Я знала, что ничто из увиденного мной не могло действительно существовать на дне ямы. Это должно быть какое-то Барьерное изображение. Блэк смотрел вниз, переплетая его физическое и экстрасенсорное зрение, сплавляя два мира.
Эти драконы — не настоящие драконы. Я знала, что они обязаны находиться в Барьере.
Но мой разум задавался вопросом, делало ли это их менее реальными?
Я все равно прислушалась, сосредоточившись изо всех сил, пока сердце гулко колотилось в груди. Я сосредоточила каждую часть своего разума, пытаясь услышать драконов, говоривших через него… но я не могла слышать ничего, что напоминало бы слова. Несколько раз я слышала шипение, но думала, что это всего лишь раскалённые, расплавленные камни ударяются об обсидиановые стены.
Какое бы соединение ни связывало нас с Блэком через тёмный огонь его света, у него имелись свои лимиты.
Я нахмурилась, ощутив его присутствие в нитях, связывавших меня и Блэка.
Я уставилась в темноту этого присутствия.
Я чувствовала его в той темной воронке света.
Моё сердце тяжелее заколотилось в груди, оглушая меня. Оно билось громче пульсирующего гудения огненной ямы, в которую Блэк смотрел всего в нескольких ярдах от меня. Оно билось громче шипения расплавленного камня — шипения, которое теперь как будто доносилось от рептилий.
Я не понимала слова Корека. Я ничего не понимала, и все же какой-то фрагмент сказанного им все равно казался правдивым.
Присутствие уже меркло, угасало.
Мой страх превратился в злость.
Но присутствие начало разделяться.
Оно рассеивалось вокруг меня, как запах, уносимый ветром.
Когда я мрачновато покосилась на Блэка, тяжело дыша от жары, он все ещё пристально смотрел в огненную яму. Как и прежде, когда мы были одни в том бунгало и в океане, он, похоже, не слышал Корека. Похоже, он не слышал, как я говорила с Кореком.
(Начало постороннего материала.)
-- ==== Sys2Proof/Machine/RegFile.lean ====
section
/-! DEFINITION. The register file: which register an address names (R12, R15), what it resets to (the tables, and the
values that depend on the instance or the variant: R33, R35, R162, R169, R302, R344, R397, R420, R513, R525, R563),
which units are absent (R7, R9), and reading and writing whole registers and single fields. -/

namespace Sys2Proof
namespace Machine

/-! ### Variants (R7) -/

def headCount (v : Variant) : Nat :=
  match v with
  | .oac7208 => 8
  | .oac7208R => 8
  | .oac7204 => 4
  | .oac7202 => 2

def headPresent (v : Variant) (n : Nat) : Bool := n < headCount v

/-- SE0-SE7 belong to the heads, SE8 and SE9 to the spindle block (R20, R563 CAP1.SE_MASK). -/
def enginePresent (v : Variant) (k : Nat) : Bool := headPresent v k || k == 8 || k == 9

def writePresent (v : Variant) : Bool := !(v == .oac7208R)
def archivePresent (v : Variant) : Bool := !(v == .oac7202)
def spanEncPresent (v : Variant) : Bool := v == .oac7208
def spanDecPresent (v : Variant) : Bool := v == .oac7208 || v == .oac7208R
def sideBPresent (v : Variant) : Bool := headCount v == 8
def portPresent (v : Variant) (p : Nat) : Bool := p == 0 || (p == 1 && headCount v == 8)

/-- A Crossing whose domain is absent on the variant (R44, R499). -/
def xingPresent (v : Variant) (x : Nat) : Bool :=
  if x < 16 then headPresent v (x % 8)
  else if x < 24 then headPresent v (x - 16) && writePresent v
  else if x < 32 then headPresent v (x - 24)
  else if x = 34 ∨ x = 36 then portPresent v 0
  else if x = 35 ∨ x = 37 then portPresent v 1
  else x < 52

/-- PORT_MAP of each Roundabout (R32, R33, and the chapters of the blocks). -/
def portMap (v : Variant) (r : Nat) : Nat :=
  if r = 0 then (if sideBPresent v then 0x003F else 0x002F)
  else if r = 1 then (if archivePresent v then 0x00FF else 0x00DF)
  else if r = 2 then 0x003F
  else if r = 3 then (if v = .oac7202 then 0x0013 else 0x001F)
  else if r = 4 then (if sideBPresent v then 0x001F else 0)
  else if r = 5 then 0x000F
  else if r < 14 then
    (if headPresent v (r - 6) then (if writePresent v then 0x03FF else 0x03DF) else 0)
  else if r = 14 then 0x001F
  else if r = 15 then 0x000F
  else if r = 16 then 0x001F
  else if r = 17 then 0x003F
  else if r = 18 then (if portPresent v 1 then 0x003F else 0x003D)
  else if r = 19 then 0x001F
  else 0x000F

/-- The weight register of ports 8 w .. 8 w + 7 at reset: 1 in the field of every present port (R35). -/
def wgtReset (pm w : Nat) : Nat :=
  (List.range 8).foldl (fun acc i => if pm.testBit (8 * w + i) then acc + 2 ^ (4 * i) else acc) 0

/-- The Roundabout whose registers hold an address, if one does. -/
def rbtIndexAt (a : Nat) : Option Nat :=
  (List.range 21).find? (fun r => rbtBase r ≤ a ∧ a < rbtBase r + 0x10)

/-- The head block that holds an address, and the offset within it. -/
def headAt (a : Nat) : Option (Nat × Nat) :=
  if 0x43000000 ≤ a ∧ a < 0x43400000 then some ((a - 0x43000000) / 0x100000, (a - 0x43000000) % 0x100000)
  else if 0x44000000 ≤ a ∧ a < 0x44400000 then some (4 + (a - 0x44000000) / 0x100000, (a - 0x44000000) % 0x100000)
  else none

/-- The register table and the offset within it that an address falls in (unit bases of Machine/Layout.lean). -/
def unitAt (a : Nat) : Option (List RegSpec × Nat) :=
  if (rbtIndexAt a).isSome then some (regsRBT, a % 0x10)
  else if a % 0x10000 ≥ 0xFC00 ∧ a % 0x10000 < 0xFC00 + 4 * 64 then
    if (List.range 20).any (fun b => blockBase b = a - a % 0x10000 ∧ a % 0x10000 < 0xFC00 + 4 * blockCells b)
    then some (regsCERR, 0) else none
  else
    match headAt a with
    | some (_, off) =>
      if off < 0x4000 then some (regsRC, off % 0x1000)
      else if 0x5000 ≤ off ∧ off < 0x5100 then some (regsWC, off - 0x5000)
      else if 0x5100 ≤ off ∧ off < 0x5140 then some (regsFIFO, off - 0x5100)
      else if 0x7000 ≤ off ∧ off < 0x8000 then some (regsSLD, off - 0x7000)
      else none
    | none =>
      if a < 0x40000010 then some (regsCAP, a - 0x40000000)
      else if 0x40000400 ≤ a ∧ a < 0x40000500 then some (regsTB, a - tbBase)
      else if 0x40000500 ≤ a ∧ a < 0x40000600 then some (regsSQ, a - sqBase)
      else if 0x40000600 ≤ a ∧ a < 0x40000700 then some (regsFIFO, a - 0x40000600)
      else if 0x40000700 ≤ a ∧ a < 0x40000800 then some (regsRST, a - rstBase)
      else if 0x40001100 ≤ a ∧ a < 0x40001200 then some (regsXING, a - xingBase)
      else if a = 0x40001200 then some (regsCLKR, 0)
      else if 0x40002000 ≤ a ∧ a < 0x40002000 + 8 * 22 then some (regsPERMIT, (a - 0x40002000) % 8)
      else if a = memsBase then some (regsMEMS, 0)
      else if 0x40004000 ≤ a ∧ a < 0x40005000 then some (regsGPIO ++ regsTMR ++ regsKRB ++ regsSMB ++ regsPIN, a - pinBase)
      else if 0x41000000 ≤ a ∧ a < 0x41001000 then some (regsPLZ, a - plzBase)
      else if 0x41400000 ≤ a ∧ a < 0x41400100 then some (regsHOST, a - hostBase)
      else if 0x41400100 ≤ a ∧ a < 0x41400140 then some (regsFIFO, a - 0x41400100)
      else if 0x41500000 ≤ a ∧ a < 0x41500100 then some (regsARV, a - arvBase)
      else if 0x41500100 ≤ a ∧ a < 0x41500140 then some (regsFIFO, a - 0x41500100)
      else if 0x41500140 ≤ a ∧ a < 0x41500180 then some (regsFIFO, a - 0x41500140)
      else if 0x41600000 ≤ a ∧ a < 0x41600100 then some (regsKEY, a - keyBase)
      else if 0x42000000 ≤ a ∧ a < 0x42000100 then some (regsSWP, a - swpBase)
      else if 0x42000100 ≤ a ∧ a < 0x42000140 then some (regsFIFO, a - 0x42000100)
      else if 0x42100000 ≤ a ∧ a < 0x42100100 then some (regsDEC, a - decBase)
      else if 0x42200000 ≤ a ∧ a < 0x42200100 then some (regsTC, a - tcBase)
      else if 0x42200100 ≤ a ∧ a < 0x42200140 then some (regsFIFO, a - 0x42200100)
      else if 0x42300000 ≤ a ∧ a < 0x42300100 then some (regsARC, a - arcBase)
      else if 0x42400000 ≤ a ∧ a < 0x42400100 then some (regsDRAM, a - dramBase)
      else if 0x42401000 ≤ a ∧ a < 0x42403000 then
        if (a - 0x42401000) % 0x1000 < 0x400 then some (regsDRAMN, (a - 0x42401000) % 0x1000)
        else if (a - 0x42401000) % 0x1000 < 0xC00 then some (regsDCH, (a - 0x42401000) % 0x400)
        else none
      else if 0x45000000 ≤ a ∧ a < 0x45000100 then some (regsSPN, a - spnBase)
      else if 0x45100000 ≤ a ∧ a < 0x45100100 then some (regsSUP, a - supBase)
      else if 0x45101000 ≤ a ∧ a < 0x45101100 then some (regsCAL, a - calBase)
      else if 0x45101100 ≤ a ∧ a < 0x45101100 + 0x20 * 11 then some (regsCALB, (a - 0x45101100) % 0x20)
      else if 0x45200000 ≤ a ∧ a < 0x45200100 then some (regsCLK, a - clkBase)
      else if 0x50000000 ≤ a ∧ a < 0x500A0000 ∧ 0xF000 ≤ a % 0x10000 then some (regsSE, a % 0x10000 - 0xF000)
      else if (List.range 5).any (fun d => paceBase d + 0x100 ≤ a ∧ a < paceBase d + 0x10C) then some (regsPACE, a % 0x1000)
      else if memrBase 0 ≤ a ∧ a < memrBase 1024 then some (regsMEMR, (a - memrBase 0) % 0x40)
      else if hbarBase 0 ≤ a ∧ a < hbarBase 2 then some (regsHBAR, (a - hbarBase 0) % 0x10000)
      else none

/-- The row of a table that a register at this offset is described by. -/
def findSpec (rs : List RegSpec) (off : Nat) : Option RegSpec :=
  rs.find? (fun r => r.off ≤ off ∧ (off - r.off) % r.stride = 0 ∧ (off - r.off) / r.stride < r.count)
По правде говоря, это начинало немного пугать меня.
Я начинала задаваться вопросом, нет ли у меня слуховых галлюцинаций, типа какой-то латентной шизофрении, которая развилась у меня на фоне событий последних лет. Эта мысль приводила меня в ужас, и не только потому, что она заставляла усомниться во всем — во всем, чем я считала себя, Блэка, дядю Чарльза, своего отца.
Это заставляло меня задаваться вопросом, не было ли все это слишком безумным, чтобы быть правдой.
Должно быть, Блэк это услышал.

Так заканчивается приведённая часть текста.